* WHAT NEEDS TO BE DONE:
Check every line below, and copy those that include "lastCmd".

(Extracted records)
====================
-- ==== Sys2Proof/Laws/State.lean ====
section
/-! SUPPORT. What each named update does to each field of the state: one lemma per field per update, true by definition. -/

namespace Sys2Proof.Machine

variable (s : State)

/-! ### consumeIn -/

@[simp] theorem consumeIn_flags (n : Nat) : (consumeIn n s).flags = s.flags := rfl
@[simp] theorem consumeIn_errs (n : Nat) : (consumeIn n s).errs = s.errs := rfl
@[simp] theorem consumeIn_lastCmd (n : Nat) : (consumeIn n s).lastCmd = s.lastCmd := rfl
@[simp] theorem consumeIn_cnt (n : Nat) : (consumeIn n s).cnt = { s.cnt with cntIn := s.cnt.cntIn + BitVec.ofNat 64 n } := rfl
@[simp] theorem consumeIn_tree (n : Nat) : (consumeIn n s).tree = s.tree := rfl
@[simp] theorem consumeIn_freq (n : Nat) : (consumeIn n s).freq = s.freq := rfl
@[simp] theorem consumeIn_node (n : Nat) : (consumeIn n s).node = s.node := rfl
@[simp] theorem consumeIn_codes (n : Nat) : (consumeIn n s).codes = s.codes := rfl
@[simp] theorem consumeIn_params (n : Nat) : (consumeIn n s).params = s.params := rfl
@[simp] theorem consumeIn_inp (n : Nat) : (consumeIn n s).inp = { s.inp with pos := s.inp.pos + BitVec.ofNat 64 n } := rfl
@[simp] theorem consumeIn_out (n : Nat) : (consumeIn n s).out = s.out := rfl
@[simp] theorem consumeIn_hdrStack (n : Nat) : (consumeIn n s).hdrStack = s.hdrStack := rfl
@[simp] theorem consumeIn_host (n : Nat) : (consumeIn n s).host = s.host := rfl
@[simp] theorem consumeIn_draws (n : Nat) : (consumeIn n s).draws = s.draws := rfl

/-! ### writeBits -/

@[simp] theorem writeBits_flags (n v : Nat) : (writeBits n v s).flags = s.flags := rfl
@[simp] theorem writeBits_errs (n v : Nat) : (writeBits n v s).errs = s.errs := rfl
@[simp] theorem writeBits_lastCmd (n v : Nat) : (writeBits n v s).lastCmd = s.lastCmd := rfl
@[simp] theorem writeBits_cnt (n v : Nat) : (writeBits n v s).cnt = { s.cnt with cntOut := s.cnt.cntOut + BitVec.ofNat 64 n } := rfl
@[simp] theorem writeBits_tree (n v : Nat) : (writeBits n v s).tree = s.tree := rfl
@[simp] theorem writeBits_freq (n v : Nat) : (writeBits n v s).freq = s.freq := rfl
@[simp] theorem writeBits_node (n v : Nat) : (writeBits n v s).node = s.node := rfl
@[simp] theorem writeBits_codes (n v : Nat) : (writeBits n v s).codes = s.codes := rfl
@[simp] theorem writeBits_params (n v : Nat) : (writeBits n v s).params = s.params := rfl
@[simp] theorem writeBits_inp (n v : Nat) : (writeBits n v s).inp = s.inp := rfl
@[simp] theorem writeBits_out (n v : Nat) : (writeBits n v s).out = { s.out with bits := s.out.bits ++ bitsOf n v } := rfl
@[simp] theorem writeBits_hdrStack (n v : Nat) : (writeBits n v s).hdrStack = s.hdrStack := rfl
@[simp] theorem writeBits_host (n v : Nat) : (writeBits n v s).host = s.host := rfl
@[simp] theorem writeBits_draws (n v : Nat) : (writeBits n v s).draws = s.draws := rfl

/-! ### inRewind -/

@[simp] theorem inRewind_flags : (inRewind s).flags = s.flags := rfl
@[simp] theorem inRewind_errs : (inRewind s).errs = s.errs := rfl
@[simp] theorem inRewind_lastCmd : (inRewind s).lastCmd = s.lastCmd := rfl
@[simp] theorem inRewind_cnt : (inRewind s).cnt = s.cnt := rfl
@[simp] theorem inRewind_tree : (inRewind s).tree = s.tree := rfl
@[simp] theorem inRewind_freq : (inRewind s).freq = s.freq := rfl
@[simp] theorem inRewind_node : (inRewind s).node = s.node := rfl
@[simp] theorem inRewind_codes : (inRewind s).codes = s.codes := rfl
@[simp] theorem inRewind_params : (inRewind s).params = s.params := rfl
@[simp] theorem inRewind_inp : (inRewind s).inp = { s.inp with pos := 0 } := rfl
@[simp] theorem inRewind_out : (inRewind s).out = s.out := rfl
@[simp] theorem inRewind_hdrStack : (inRewind s).hdrStack = s.hdrStack := rfl
@[simp] theorem inRewind_host : (inRewind s).host = s.host := rfl
@[simp] theorem inRewind_draws : (inRewind s).draws = s.draws := rfl

/-! ### outClose -/

@[simp] theorem outClose_flags : (outClose s).flags = s.flags := rfl
@[simp] theorem outClose_errs : (outClose s).errs = s.errs := rfl
@[simp] theorem outClose_lastCmd : (outClose s).lastCmd = s.lastCmd := rfl
@[simp] theorem outClose_cnt : (outClose s).cnt = s.cnt := rfl
@[simp] theorem outClose_tree : (outClose s).tree = s.tree := rfl
@[simp] theorem outClose_freq : (outClose s).freq = s.freq := rfl
@[simp] theorem outClose_node : (outClose s).node = s.node := rfl
@[simp] theorem outClose_codes : (outClose s).codes = s.codes := rfl
@[simp] theorem outClose_params : (outClose s).params = s.params := rfl
@[simp] theorem outClose_inp : (outClose s).inp = s.inp := rfl
@[simp] theorem outClose_out : (outClose s).out = { s.out with closed := true } := rfl
@[simp] theorem outClose_hdrStack : (outClose s).hdrStack = s.hdrStack := rfl
@[simp] theorem outClose_host : (outClose s).host = s.host := rfl
@[simp] theorem outClose_draws : (outClose s).draws = s.draws := rfl

/-! ### countSym -/

@[simp] theorem countSym_flags : (countSym s).flags = s.flags := rfl
@[simp] theorem countSym_errs : (countSym s).errs = s.errs := rfl
@[simp] theorem countSym_lastCmd : (countSym s).lastCmd = s.lastCmd := rfl
@[simp] theorem countSym_cnt : (countSym s).cnt = { s.cnt with cntSym := s.cnt.cntSym + 1 } := rfl
@[simp] theorem countSym_tree : (countSym s).tree = s.tree := rfl
@[simp] theorem countSym_freq : (countSym s).freq = s.freq := rfl
@[simp] theorem countSym_node : (countSym s).node = s.node := rfl
@[simp] theorem countSym_codes : (countSym s).codes = s.codes := rfl
@[simp] theorem countSym_params : (countSym s).params = s.params := rfl
@[simp] theorem countSym_inp : (countSym s).inp = s.inp := rfl
@[simp] theorem countSym_out : (countSym s).out = s.out := rfl
@[simp] theorem countSym_hdrStack : (countSym s).hdrStack = s.hdrStack := rfl
@[simp] theorem countSym_host : (countSym s).host = s.host := rfl
@[simp] theorem countSym_draws : (countSym s).draws = s.draws := rfl

/-! ### countSkip -/

@[simp] theorem countSkip_flags : (countSkip s).flags = s.flags := rfl
@[simp] theorem countSkip_errs : (countSkip s).errs = s.errs := rfl
@[simp] theorem countSkip_lastCmd : (countSkip s).lastCmd = s.lastCmd := rfl
@[simp] theorem countSkip_cnt : (countSkip s).cnt = { s.cnt with cntSkip := s.cnt.cntSkip + 1 } := rfl
@[simp] theorem countSkip_tree : (countSkip s).tree = s.tree := rfl
@[simp] theorem countSkip_freq : (countSkip s).freq = s.freq := rfl
@[simp] theorem countSkip_node : (countSkip s).node = s.node := rfl
@[simp] theorem countSkip_codes : (countSkip s).codes = s.codes := rfl
@[simp] theorem countSkip_params : (countSkip s).params = s.params := rfl
@[simp] theorem countSkip_inp : (countSkip s).inp = s.inp := rfl
@[simp] theorem countSkip_out : (countSkip s).out = s.out := rfl
@[simp] theorem countSkip_hdrStack : (countSkip s).hdrStack = s.hdrStack := rfl
@[simp] theorem countSkip_host : (countSkip s).host = s.host := rfl
@[simp] theorem countSkip_draws : (countSkip s).draws = s.draws := rfl

/-! ### bumpFreq -/

@[simp] theorem bumpFreq_flags (k : SymIdx) : (bumpFreq k s).flags = s.flags := rfl
@[simp] theorem bumpFreq_errs (k : SymIdx) : (bumpFreq k s).errs = s.errs := rfl
@[simp] theorem bumpFreq_lastCmd (k : SymIdx) : (bumpFreq k s).lastCmd = s.lastCmd := rfl
@[simp] theorem bumpFreq_cnt (k : SymIdx) : (bumpFreq k s).cnt = s.cnt := rfl
@[simp] theorem bumpFreq_tree (k : SymIdx) : (bumpFreq k s).tree = s.tree := rfl
@[simp] theorem bumpFreq_freq (k : SymIdx) : (bumpFreq k s).freq = s.freq.set k (s.freq[k] + 1) := rfl
@[simp] theorem bumpFreq_node (k : SymIdx) : (bumpFreq k s).node = s.node := rfl
@[simp] theorem bumpFreq_codes (k : SymIdx) : (bumpFreq k s).codes = s.codes := rfl
@[simp] theorem bumpFreq_params (k : SymIdx) : (bumpFreq k s).params = s.params := rfl
@[simp] theorem bumpFreq_inp (k : SymIdx) : (bumpFreq k s).inp = s.inp := rfl
@[simp] theorem bumpFreq_out (k : SymIdx) : (bumpFreq k s).out = s.out := rfl
@[simp] theorem bumpFreq_hdrStack (k : SymIdx) : (bumpFreq k s).hdrStack = s.hdrStack := rfl
@[simp] theorem bumpFreq_host (k : SymIdx) : (bumpFreq k s).host = s.host := rfl
@[simp] theorem bumpFreq_draws (k : SymIdx) : (bumpFreq k s).draws = s.draws := rfl

/-! ### prologue -/

@[simp] theorem prologue_flags (w : Word) : (prologue w s).flags = { s.flags with busy := true, done := false, sent := false } := rfl
@[simp] theorem prologue_errs (w : Word) : (prologue w s).errs = s.errs := rfl
@[simp] theorem prologue_lastCmd (w : Word) : (prologue w s).lastCmd = w := rfl
@[simp] theorem prologue_cnt (w : Word) : (prologue w s).cnt = Counters.zero := rfl
@[simp] theorem prologue_tree (w : Word) : (prologue w s).tree = s.tree := rfl
@[simp] theorem prologue_freq (w : Word) : (prologue w s).freq = s.freq := rfl
@[simp] theorem prologue_node (w : Word) : (prologue w s).node = s.node := rfl
@[simp] theorem prologue_codes (w : Word) : (prologue w s).codes = s.codes := rfl
@[simp] theorem prologue_params (w : Word) : (prologue w s).params = s.params := rfl
@[simp] theorem prologue_inp (w : Word) : (prologue w s).inp = s.inp := rfl
@[simp] theorem prologue_out (w : Word) : (prologue w s).out = s.out := rfl
@[simp] theorem prologue_hdrStack (w : Word) : (prologue w s).hdrStack = s.hdrStack := rfl
@[simp] theorem prologue_host (w : Word) : (prologue w s).host = s.host := rfl
@[simp] theorem prologue_draws (w : Word) : (prologue w s).draws = s.draws := rfl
====================
* OUTPUT:
@[simp] theorem consumeIn_lastCmd (n : Nat) : (consumeIn n s).lastCmd = s.lastCmd := rfl
@[simp] theorem writeBits_lastCmd (n v : Nat) : (writeBits n v s).lastCmd = s.lastCmd := rfl
@[simp] theorem inRewind_lastCmd : (inRewind s).lastCmd = s.lastCmd := rfl
@[simp] theorem outClose_lastCmd : (outClose s).lastCmd = s.lastCmd := rfl
@[simp] theorem countSym_lastCmd : (countSym s).lastCmd = s.lastCmd := rfl
@[simp] theorem countSkip_lastCmd : (countSkip s).lastCmd = s.lastCmd := rfl
@[simp] theorem bumpFreq_lastCmd (k : SymIdx) : (bumpFreq k s).lastCmd = s.lastCmd := rfl
@[simp] theorem prologue_lastCmd (w : Word) : (prologue w s).lastCmd = w := rfl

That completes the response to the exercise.